To do ▸ All lines from the one with "namespace Sys2Proof.Machine" through the last are to be given again exactly as they stand in the data below, and only those.

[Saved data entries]
-- ==== Sys2Proof/Machine/RegMap.lean ====
section
/-! DEFINITION. The register map of BAR0 (18_register_index.md R420 to R424 and the register tables of the
chapters): for every register its address, its named fields, its reset value and which of its bits a write
sets, a write of 1 clears, or a read clears. Written from the spec's own tables. -/

namespace Sys2Proof.Machine

/-- A named bit field: the byte address of its register in BAR0, its high bit and its low bit. -/
structure Fld where
  addr : Nat
  hi : Nat
  lo : Nat
  deriving DecidableEq, Repr

/-- One row of the register map: `count` registers of one layout, `stride` bytes apart from `base`. The masks
mark the bits by access code (R20): `rw` set by a write, `w1c` cleared by writing 1, `rc` cleared by a read,
`wo` acting on a write and reading 0. -/
structure RegInfo where
  name : String
  base : Nat
  stride : Nat
  count : Nat
  reset : BitVec 32
  rw : BitVec 32
  w1c : BitVec 32
  rc : BitVec 32
  wo : BitVec 32
  deriving DecidableEq, Repr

Written solution ▸
namespace Sys2Proof.Machine

/-- A named bit field: the byte address of its register in BAR0, its high bit and its low bit. -/
structure Fld where
  addr : Nat
  hi : Nat
  lo : Nat
  deriving DecidableEq, Repr

/-- One row of the register map: `count` registers of one layout, `stride` bytes apart from `base`. The masks
mark the bits by access code (R20): `rw` set by a write, `w1c` cleared by writing 1, `rc` cleared by a read,
`wo` acting on a write and reading 0. -/
structure RegInfo where
  name : String
  base : Nat
  stride : Nat
  count : Nat
  reset : BitVec 32
  rw : BitVec 32
  w1c : BitVec 32
  rc : BitVec 32
  wo : BitVec 32
  deriving DecidableEq, Repr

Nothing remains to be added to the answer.